TASK TO COMPLETE:
Write out, word for word, every line in the data below from the one containing "c n d).installedBytes = d.installedBytes := rfl" to the one containing "c n d).blocks = d.blocks := rfl", both of them included.

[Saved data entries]
________
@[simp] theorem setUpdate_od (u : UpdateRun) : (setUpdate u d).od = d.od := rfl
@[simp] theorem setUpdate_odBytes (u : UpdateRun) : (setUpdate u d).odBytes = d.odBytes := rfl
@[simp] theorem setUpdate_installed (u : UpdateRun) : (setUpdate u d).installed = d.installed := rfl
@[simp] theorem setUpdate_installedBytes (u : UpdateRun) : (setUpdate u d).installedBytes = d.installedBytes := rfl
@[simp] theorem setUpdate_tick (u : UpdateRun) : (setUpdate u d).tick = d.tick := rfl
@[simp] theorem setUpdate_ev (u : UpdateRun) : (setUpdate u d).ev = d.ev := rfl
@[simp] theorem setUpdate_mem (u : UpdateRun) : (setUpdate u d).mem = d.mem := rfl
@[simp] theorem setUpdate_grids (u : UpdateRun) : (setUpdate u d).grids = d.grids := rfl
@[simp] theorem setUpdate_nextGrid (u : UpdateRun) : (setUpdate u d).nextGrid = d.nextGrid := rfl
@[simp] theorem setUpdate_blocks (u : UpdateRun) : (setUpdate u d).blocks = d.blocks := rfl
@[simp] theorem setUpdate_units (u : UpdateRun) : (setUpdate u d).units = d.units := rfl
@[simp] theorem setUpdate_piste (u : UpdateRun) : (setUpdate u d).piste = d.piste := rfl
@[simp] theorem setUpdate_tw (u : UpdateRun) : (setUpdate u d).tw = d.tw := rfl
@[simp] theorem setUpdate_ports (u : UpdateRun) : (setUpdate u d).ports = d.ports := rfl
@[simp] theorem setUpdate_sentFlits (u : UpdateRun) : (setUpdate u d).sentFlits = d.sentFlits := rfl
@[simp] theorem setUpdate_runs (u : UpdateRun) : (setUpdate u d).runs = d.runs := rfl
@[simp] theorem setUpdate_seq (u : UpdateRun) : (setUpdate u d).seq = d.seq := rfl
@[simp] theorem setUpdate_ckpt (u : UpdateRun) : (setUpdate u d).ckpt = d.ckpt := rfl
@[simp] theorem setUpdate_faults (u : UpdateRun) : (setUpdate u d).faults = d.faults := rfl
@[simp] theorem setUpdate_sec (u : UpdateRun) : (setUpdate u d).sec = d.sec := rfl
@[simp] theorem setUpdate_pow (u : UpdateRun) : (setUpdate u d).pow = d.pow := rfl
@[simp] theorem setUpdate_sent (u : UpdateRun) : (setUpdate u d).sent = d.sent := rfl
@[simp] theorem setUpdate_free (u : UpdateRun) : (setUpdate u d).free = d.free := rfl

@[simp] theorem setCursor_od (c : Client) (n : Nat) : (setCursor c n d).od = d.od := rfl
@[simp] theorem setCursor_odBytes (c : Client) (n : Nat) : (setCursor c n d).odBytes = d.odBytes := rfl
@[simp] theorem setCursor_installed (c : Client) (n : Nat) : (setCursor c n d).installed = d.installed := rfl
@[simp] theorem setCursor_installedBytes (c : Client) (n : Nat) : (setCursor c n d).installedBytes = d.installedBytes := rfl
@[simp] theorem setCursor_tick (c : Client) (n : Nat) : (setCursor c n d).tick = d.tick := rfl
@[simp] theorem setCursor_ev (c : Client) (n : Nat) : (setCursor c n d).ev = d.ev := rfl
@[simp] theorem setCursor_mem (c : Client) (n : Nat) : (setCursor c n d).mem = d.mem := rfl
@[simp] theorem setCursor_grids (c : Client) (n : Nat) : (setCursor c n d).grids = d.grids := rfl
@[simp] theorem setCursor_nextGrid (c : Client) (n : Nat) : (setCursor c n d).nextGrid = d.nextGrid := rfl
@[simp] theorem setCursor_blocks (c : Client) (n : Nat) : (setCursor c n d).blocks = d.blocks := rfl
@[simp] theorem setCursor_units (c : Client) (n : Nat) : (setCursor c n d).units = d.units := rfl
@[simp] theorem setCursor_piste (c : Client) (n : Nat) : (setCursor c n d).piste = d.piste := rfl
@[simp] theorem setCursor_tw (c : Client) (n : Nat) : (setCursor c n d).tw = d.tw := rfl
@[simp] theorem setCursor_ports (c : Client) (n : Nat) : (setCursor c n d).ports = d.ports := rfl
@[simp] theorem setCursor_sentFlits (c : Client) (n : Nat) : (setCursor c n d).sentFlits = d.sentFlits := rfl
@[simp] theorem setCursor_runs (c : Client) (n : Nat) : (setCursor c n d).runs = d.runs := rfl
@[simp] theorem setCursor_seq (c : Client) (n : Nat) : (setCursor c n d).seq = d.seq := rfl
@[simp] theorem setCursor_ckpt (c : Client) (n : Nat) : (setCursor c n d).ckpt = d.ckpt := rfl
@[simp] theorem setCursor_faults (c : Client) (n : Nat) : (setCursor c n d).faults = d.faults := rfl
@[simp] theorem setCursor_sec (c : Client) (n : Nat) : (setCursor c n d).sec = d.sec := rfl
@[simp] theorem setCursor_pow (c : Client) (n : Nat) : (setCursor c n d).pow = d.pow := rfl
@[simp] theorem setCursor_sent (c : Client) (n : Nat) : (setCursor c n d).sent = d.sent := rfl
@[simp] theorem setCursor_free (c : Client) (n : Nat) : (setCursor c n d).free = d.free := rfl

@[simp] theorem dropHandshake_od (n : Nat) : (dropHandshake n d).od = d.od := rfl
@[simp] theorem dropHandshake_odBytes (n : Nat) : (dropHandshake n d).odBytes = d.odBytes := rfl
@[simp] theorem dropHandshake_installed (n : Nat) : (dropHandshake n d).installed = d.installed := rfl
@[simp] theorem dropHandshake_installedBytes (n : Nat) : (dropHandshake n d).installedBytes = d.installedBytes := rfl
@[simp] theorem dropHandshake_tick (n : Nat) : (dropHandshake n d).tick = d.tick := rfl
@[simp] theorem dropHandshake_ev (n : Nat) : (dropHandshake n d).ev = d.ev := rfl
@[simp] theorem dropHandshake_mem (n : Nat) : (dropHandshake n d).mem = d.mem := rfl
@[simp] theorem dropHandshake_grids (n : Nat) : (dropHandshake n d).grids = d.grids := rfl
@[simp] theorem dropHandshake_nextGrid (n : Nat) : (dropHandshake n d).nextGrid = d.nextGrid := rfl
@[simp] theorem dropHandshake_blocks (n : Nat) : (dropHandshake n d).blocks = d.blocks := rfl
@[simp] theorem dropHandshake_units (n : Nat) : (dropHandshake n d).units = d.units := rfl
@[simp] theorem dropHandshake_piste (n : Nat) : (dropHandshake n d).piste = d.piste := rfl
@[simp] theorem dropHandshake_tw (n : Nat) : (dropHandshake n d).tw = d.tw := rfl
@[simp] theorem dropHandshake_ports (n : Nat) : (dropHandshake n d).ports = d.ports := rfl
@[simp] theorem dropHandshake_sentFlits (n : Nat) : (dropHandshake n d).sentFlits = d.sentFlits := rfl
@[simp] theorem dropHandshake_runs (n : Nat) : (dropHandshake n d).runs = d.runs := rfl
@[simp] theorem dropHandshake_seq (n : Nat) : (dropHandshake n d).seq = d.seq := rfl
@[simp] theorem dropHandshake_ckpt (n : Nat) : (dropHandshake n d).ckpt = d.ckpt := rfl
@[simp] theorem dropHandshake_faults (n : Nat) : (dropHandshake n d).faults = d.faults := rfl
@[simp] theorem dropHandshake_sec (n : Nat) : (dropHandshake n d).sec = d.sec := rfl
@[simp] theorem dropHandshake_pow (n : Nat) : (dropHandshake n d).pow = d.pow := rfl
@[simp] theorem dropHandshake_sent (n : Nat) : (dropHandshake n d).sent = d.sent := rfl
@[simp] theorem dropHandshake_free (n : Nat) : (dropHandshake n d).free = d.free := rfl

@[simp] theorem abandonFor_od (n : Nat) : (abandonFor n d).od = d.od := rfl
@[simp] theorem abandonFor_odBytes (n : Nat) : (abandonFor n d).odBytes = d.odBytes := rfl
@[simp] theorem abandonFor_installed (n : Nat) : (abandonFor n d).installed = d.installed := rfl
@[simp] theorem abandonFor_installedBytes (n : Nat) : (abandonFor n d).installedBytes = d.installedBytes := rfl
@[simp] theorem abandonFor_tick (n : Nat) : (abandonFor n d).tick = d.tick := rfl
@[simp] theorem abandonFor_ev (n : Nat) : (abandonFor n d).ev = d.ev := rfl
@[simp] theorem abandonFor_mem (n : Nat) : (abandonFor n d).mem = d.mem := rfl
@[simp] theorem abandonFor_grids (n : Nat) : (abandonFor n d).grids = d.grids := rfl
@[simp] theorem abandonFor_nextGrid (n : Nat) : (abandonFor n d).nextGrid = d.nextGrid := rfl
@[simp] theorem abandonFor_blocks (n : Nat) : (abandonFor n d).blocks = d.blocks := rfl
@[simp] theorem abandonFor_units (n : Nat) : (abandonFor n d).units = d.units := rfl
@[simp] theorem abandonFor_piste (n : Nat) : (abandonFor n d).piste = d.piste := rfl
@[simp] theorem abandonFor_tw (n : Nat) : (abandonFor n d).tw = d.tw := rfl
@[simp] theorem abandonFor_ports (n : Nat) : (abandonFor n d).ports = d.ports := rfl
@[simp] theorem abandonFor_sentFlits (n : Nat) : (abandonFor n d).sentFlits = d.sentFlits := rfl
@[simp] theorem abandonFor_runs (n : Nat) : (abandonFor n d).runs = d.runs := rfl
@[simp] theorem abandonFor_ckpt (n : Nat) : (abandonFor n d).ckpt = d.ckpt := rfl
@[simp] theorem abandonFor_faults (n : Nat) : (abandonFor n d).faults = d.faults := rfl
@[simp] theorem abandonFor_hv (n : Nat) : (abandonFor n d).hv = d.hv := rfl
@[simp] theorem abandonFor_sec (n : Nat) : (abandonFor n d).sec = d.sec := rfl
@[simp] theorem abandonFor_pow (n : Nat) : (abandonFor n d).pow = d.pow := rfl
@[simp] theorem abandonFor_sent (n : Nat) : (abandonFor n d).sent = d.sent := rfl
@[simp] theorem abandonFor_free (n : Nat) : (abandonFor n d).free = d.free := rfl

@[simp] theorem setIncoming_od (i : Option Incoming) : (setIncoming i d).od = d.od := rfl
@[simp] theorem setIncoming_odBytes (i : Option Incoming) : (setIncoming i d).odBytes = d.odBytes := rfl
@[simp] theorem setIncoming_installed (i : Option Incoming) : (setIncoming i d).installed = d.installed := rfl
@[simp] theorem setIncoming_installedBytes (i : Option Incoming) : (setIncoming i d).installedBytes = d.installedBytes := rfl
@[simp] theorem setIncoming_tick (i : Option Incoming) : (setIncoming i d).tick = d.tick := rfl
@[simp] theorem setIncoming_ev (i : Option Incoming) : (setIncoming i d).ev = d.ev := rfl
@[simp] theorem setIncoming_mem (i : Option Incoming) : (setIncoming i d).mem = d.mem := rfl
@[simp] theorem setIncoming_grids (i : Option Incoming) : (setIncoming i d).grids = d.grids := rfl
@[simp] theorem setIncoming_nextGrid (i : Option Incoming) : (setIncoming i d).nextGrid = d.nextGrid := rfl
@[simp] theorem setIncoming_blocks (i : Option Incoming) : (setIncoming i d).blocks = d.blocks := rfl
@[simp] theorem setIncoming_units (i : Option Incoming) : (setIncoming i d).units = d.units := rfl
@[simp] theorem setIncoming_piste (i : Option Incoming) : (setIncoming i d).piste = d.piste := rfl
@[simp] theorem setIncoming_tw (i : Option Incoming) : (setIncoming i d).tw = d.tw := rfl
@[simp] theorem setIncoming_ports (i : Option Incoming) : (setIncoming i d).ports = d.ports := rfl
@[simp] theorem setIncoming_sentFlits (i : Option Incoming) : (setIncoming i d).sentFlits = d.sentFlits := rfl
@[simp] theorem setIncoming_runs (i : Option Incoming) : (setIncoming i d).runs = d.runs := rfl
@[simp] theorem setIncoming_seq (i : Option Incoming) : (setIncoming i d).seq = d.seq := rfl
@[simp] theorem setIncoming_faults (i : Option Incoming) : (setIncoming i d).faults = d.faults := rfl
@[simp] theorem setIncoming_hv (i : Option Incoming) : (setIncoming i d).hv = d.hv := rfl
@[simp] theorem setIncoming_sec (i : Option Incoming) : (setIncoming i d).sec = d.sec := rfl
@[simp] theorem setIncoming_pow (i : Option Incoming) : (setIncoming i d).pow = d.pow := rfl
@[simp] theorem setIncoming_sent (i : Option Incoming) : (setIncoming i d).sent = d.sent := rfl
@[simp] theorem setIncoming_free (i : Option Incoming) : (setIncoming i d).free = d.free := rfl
________
RESULT OF THIS EXERCISE:
@[simp] theorem setCursor_installedBytes (c : Client) (n : Nat) : (setCursor c n d).installedBytes = d.installedBytes := rfl
@[simp] theorem setCursor_tick (c : Client) (n : Nat) : (setCursor c n d).tick = d.tick := rfl
@[simp] theorem setCursor_ev (c : Client) (n : Nat) : (setCursor c n d).ev = d.ev := rfl
@[simp] theorem setCursor_mem (c : Client) (n : Nat) : (setCursor c n d).mem = d.mem := rfl
@[simp] theorem setCursor_grids (c : Client) (n : Nat) : (setCursor c n d).grids = d.grids := rfl
@[simp] theorem setCursor_nextGrid (c : Client) (n : Nat) : (setCursor c n d).nextGrid = d.nextGrid := rfl
@[simp] theorem setCursor_blocks (c : Client) (n : Nat) : (setCursor c n d).blocks = d.blocks := rfl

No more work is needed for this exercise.